Data from KEYNOTE-006 Study Presented at AACR Annual Meeting
and Published in the New England Journal of Medicine
KIRKLAND, QC, April 19, 2015 /CNW Telbec/ - Merck (NYSE: MRK),
known as MSD outside the United
States and Canada, today
announced results from the randomized, pivotal Phase 3 study,
KEYNOTE-006, in the treatment of unresectable advanced melanoma. In
the study, pembrolizumab was statistically superior to ipilimumab
for progression-free survival (PFS), overall survival (OS), and
overall response rate (ORR). On March 24,
2015, Merck announced that KEYNOTE-006 would be stopped
early based on these data. The results will be presented today at
the American Association for Cancer Research (AACR) Annual Meeting
by Dr. Antoni Ribas of Jonsson
Comprehensive Cancer Center, University of
California, Los Angeles (abstract # CT101, included in the
AACR press program), and were also published today in the New
England Journal of Medicine.
"Improving survival is the ultimate objective in treating
patients with cancer. In this important study in advanced melanoma,
pembrolizumab was statistically superior to ipilimumab for
progression-free survival and overall survival, and also
demonstrated a lower frequency of severe adverse events." said Dr.
Caroline Robert, head of Dermatology
at Gustave Roussy, Villejuif and Paris-Sud University Cancer
Campus, Grand Paris and lead author of the New England Journal
of Medicine publication.
"Our goal with the pembrolizumab development program is to help
improve long-term disease control and survival for people with a
wide range of cancers," said Dr. Roger
Perlmutter, president, Merck Research Laboratories. "The
KEYNOTE-006 study compared two immunotherapies that target distinct
immune checkpoint pathways, PD-1 and CTLA-4. In this study, our
investigational anti-PD-1 antibody, pembrolizumab, improved overall
survival by more than 30 percent compared to ipilimumab, an
anti-CTLA-4 antibody, in the treatment of advanced melanoma. We
look forward to filing these data with health authorities around
the world."
"Metastatic melanoma is a devastating disease with a very poor
prognosis and historically, therapeutic options have been limited,"
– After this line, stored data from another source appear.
theorem failQueued_shows {s : State} (h : s.red.queue = []) (l : Nat) (i : FwdItem) :
    (s.failQueued i).red.queue = [i] ∧ ((s.failQueued i).lane l).act = (s.lane l).act := by
  rw [State.failQueued, showFwd_keeps (·.red.queue) (fun _ _ _ => rfl), showFwd_keeps (fun s => (s.lane l).act) (fun _ _ _ => rfl), h]
  exact ⟨rfl, rfl⟩

theorem takeFailmark_eq {s : State} {l count t : Nat} (hm : s.mode = mStandby) (hled : s.ledOn l = some t) :
    s.takeFailmark l count = (s.failQueued (s.failItem l count t)).followEvents l := by
  rw [State.takeFailmark, if_neg (by simp [State.leeward, hm]), hled]
  rfl

theorem ledOn_of_empty {s : State} (h : s.red.queue = []) (l : Nat) : s.ledOn l = (s.lane l).act.map (·.task) := by
  rw [State.ledOn, h]
  rfl

theorem useItem_keeps {β : Type} (p : State → β) (hput : ∀ (s : State) f v, p (s.put f v) = p s)
    (hqueue : ∀ (s : State) q, p { s with red := { s.red with queue := q } } = p s) (s : State) (i : FwdItem) :
    p (s.useItem i) = p s := by
  unfold State.useItem
  simp only
  rw [showFwd_keeps p hput, peak_keeps p hput, hput, hqueue]

theorem useItem_queue (s : State) (i : FwdItem) : (s.useItem i).red.queue = s.red.queue.filter (· != i) := by
  unfold State.useItem
  simp only
  rw [showFwd_keeps (·.red.queue) (fun _ _ _ => rfl), peak_keeps (·.red.queue) (fun _ _ _ => rfl)]
  rfl

/-- The one event of a lane, the end of its activation at a count that this has reached, is followed. -/
theorem followEvents_end {s : State} {l count : Nat} {i : FwdItem} {a : Act} (hqueue : s.red.queue = [i])
    (hkind : i.kind = fwEvent) (hws : i.ws = [wd l, 4, lo32 count, hi32 count, wd a.task]) (hl : l < 8) (hcount : count < 2 ^ 32)
    (hact : (s.lane l).act = some a) (htask : a.task < 512) (hreached : count ≤ a.count) :
    s.followEvents l = (s.useItem i).endAct l := by
  have hlane : (wd l).toNat = l := Nat.mod_eq_of_lt (show l < 2 ^ 32 by omega)
  have hid : (wd a.task).toNat = a.task := Nat.mod_eq_of_lt (show a.task < 2 ^ 32 by omega)
  have hlow : (lo32 count).toNat = count := Nat.mod_eq_of_lt hcount
  have hhigh : (hi32 count).toNat = 0 := by
    rw [hi32, Nat.shiftRight_eq_div_pow, Nat.div_eq_of_lt hcount]
    rfl
  have hfirst : s.firstEvent l = some i := by
    rw [State.firstEvent, hqueue, List.find?_cons_of_pos]
    simp [hkind, hws, wAt, hlane]
  have hfollowed : s.followEvent l = some ((s.useItem i).endAct l) := by
    unfold State.followEvent
    rw [hfirst]
    simp only [hws, wAt, List.getD_cons_zero, List.getD_cons_succ, hlow, hhigh, hid, hact]
    rw [if_neg (by simp; omega)]
    rfl
  rw [State.followEvents, hqueue]
  simp only [List.length_singleton, State.followLoop, hfollowed]

section
variable {s : State} {lane : Fin 8} {x : Word}

theorem pairFailmark_idle_completes (h : s.mode ≠ mStandby ∨ (s.lane lane).act = none ∧ s.red.queue = []) :
    Completes (exec (.pairFailmark lane x) s) fun u => u.prt = s.prt ∧ u.red = s.red :=
  pairMessage_completes fun t heard => by
    have hidle : t.takeFailmark lane x.toNat = t := by
      unfold State.takeFailmark
      rcases h with hm | ⟨hact, hqueue⟩
      · exact if_pos (by simp [State.leeward, heard.mode, hm])
      · have hled : t.ledOn lane = none := by
          rw [ledOn_of_empty (by rw [heard.red, hqueue]), State.lane, heard.prt, ← State.lane, hact]
          rfl
        rw [hled]
        exact ite_self t
    rw [hidle, settle_prt, settle_red]
    exact ⟨heard.prt, heard.red⟩

theorem pairFailmark_completes {a : Act} (hm : s.mode = mStandby) (hact : (s.lane lane).act = some a) (hqueue : s.red.queue = [])
    (htask : a.task < 512) (hcount : x.toNat ≤ a.count) (htaken : a.taken = []) (hresv : a.resv = []) :
    Completes (exec (.pairFailmark lane x) s) fun u => (u.lane lane).act = none ∧ u.red.queue = [] :=
  pairMessage_completes fun t heard => by
    have hact' : (t.lane lane).act = some a := by rw [State.lane, heard.prt, ← State.lane, hact]
    have hqueue' : t.red.queue = [] := by rw [heard.red, hqueue]
    have hled : t.ledOn lane = some a.task := by rw [ledOn_of_empty hqueue', hact']; rfl
    obtain ⟨hwaits, hlane⟩ := failQueued_shows hqueue' lane (t.failItem lane x.toNat a.task)
    have hmarked : t.takeFailmark lane x.toNat = ((t.failQueued (t.failItem lane x.toNat a.task)).useItem
        (t.failItem lane x.toNat a.task)).endAct lane := by
      rw [takeFailmark_eq (heard.mode.trans hm) hled]
      exact followEvents_end hwaits rfl rfl lane.isLt x.isLt (hlane.trans hact') htask hcount
    have hused := (useItem_keeps (fun s => (s.lane lane).act) (fun _ _ _ => rfl) (fun _ _ => rfl)
      (t.failQueued (t.failItem lane x.toNat a.task)) (t.failItem lane x.toNat a.task)).trans (hlane.trans hact')
    obtain ⟨hended, hleft⟩ := endAct_ends hused htaken hresv
    rw [hmarked, State.lane, settle_prt, settle_red, hleft, useItem_queue, hwaits]
    exact ⟨hended, by simp⟩

end

end Sys2Proof.Machine

namespace Sys2Proof.Machine

/-! ### PAIR_FAILREP (R185) -/

/-- The lanes, and the pairs that the partner reported. -/
def State.pairFaults (s : State) := (s.prt.lanes, s.red.peerBad)

theorem pairFaults_offBox : OffBox (fun _ => True) State.pairFaults :=
  ⟨fun _ _ _ _ => rfl, fun _ _ => rfl, fun _ _ _ => rfl, fun _ _ => rfl, fun _ _ _ => rfl⟩

theorem cancelVeer_pairFaults (s : State) : s.cancelVeer.pairFaults = s.pairFaults := by
  unfold State.cancelVeer
  split
  · rfl
  · exact pairFaults_offBox.respond _ (boxKeys_any _) _

theorem endCrossing_pairFaults {s : State} (hl : s.prt.lanes = []) : s.endCrossing.pairFaults = s.pairFaults := by
  have hbad : s.endCrossing.red.peerBad = s.red.peerBad :=
    endCrossing_keeps (·.red.peerBad) (fun _ _ => rfl) (fun _ _ => rfl) s
  rw [State.pairFaults, endCrossing_lanes hl, hbad, State.pairFaults, hl]

theorem withRed_pairFaults (s : State) (m : Nat) : (s.withRed { s.red with peerMode := m }).pairFaults = s.pairFaults := rfl

/-- The module after a partner that was in STANDBY has left, before its gates open. -/
def State.partnerOut (s : State) (cause : Nat) : State :=
  ((if s.red.veer.isSome && !s.handingOver then s.cancelVeer.put Fld.RED_STATE_veer 0 else s).endCrossing.put Fld.RED_STATE_cause
    cause).notify 0x0382 none [wd cause]

theorem partnerLeft_eq (s : State) (cause : Nat) : s.partnerLeft cause = ((s.partnerOut cause).withRed { (s.partnerOut cause).red with
    peerMode := if (s.partnerOut cause).red.lost then (s.partnerOut cause).red.peerMode else mResync }).openGates := rfl

theorem partnerLeft_pairFaults {s : State} (hl : s.prt.lanes = []) (cause : Nat) :
    (s.partnerLeft cause).pairFaults = s.pairFaults := by
  have hcancelled : (if s.red.veer.isSome && !s.handingOver then s.cancelVeer.put Fld.RED_STATE_veer 0 else s).pairFaults =
      s.pairFaults := by
    split
    · exact cancelVeer_pairFaults s
    · rfl
  have hout : (s.partnerOut cause).pairFaults = s.pairFaults := by
    refine (pairFaults_offBox.notify (fun m _ => boxKeys_any m) _ _ _ _).trans ?_
    rw [pairFaults_offBox.put _ _ _ trivial, endCrossing_pairFaults, hcancelled]
    exact (congrArg Prod.fst hcancelled).trans hl
  have hlanes : (s.partnerOut cause).prt.lanes = [] := (congrArg Prod.fst hout).trans hl
  rw [partnerLeft_eq, openGates_of_none (by rw [withRed_prt, hlanes]), withRed_pairFaults, hout]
explained Dr. Teresa Petrella, Head
of the Melanoma Disease Site Group at the Odette Cancer Centre,
Sunnybrook Health Sciences Centre. "However, new agents and
treatment strategies are changing the landscape of the management
of melanoma. The rapidly evolving field of immuno-oncology is
finally bringing new hope to cancer patients in Canada." She adds, "Many Canadian
melanoma patients participated in the KEYNOTE-006 trial. This is an
exciting time in melanoma, and new therapies that have now shown an
improvement in overall survival represent a potential new treatment
option in a population with a high unmet need."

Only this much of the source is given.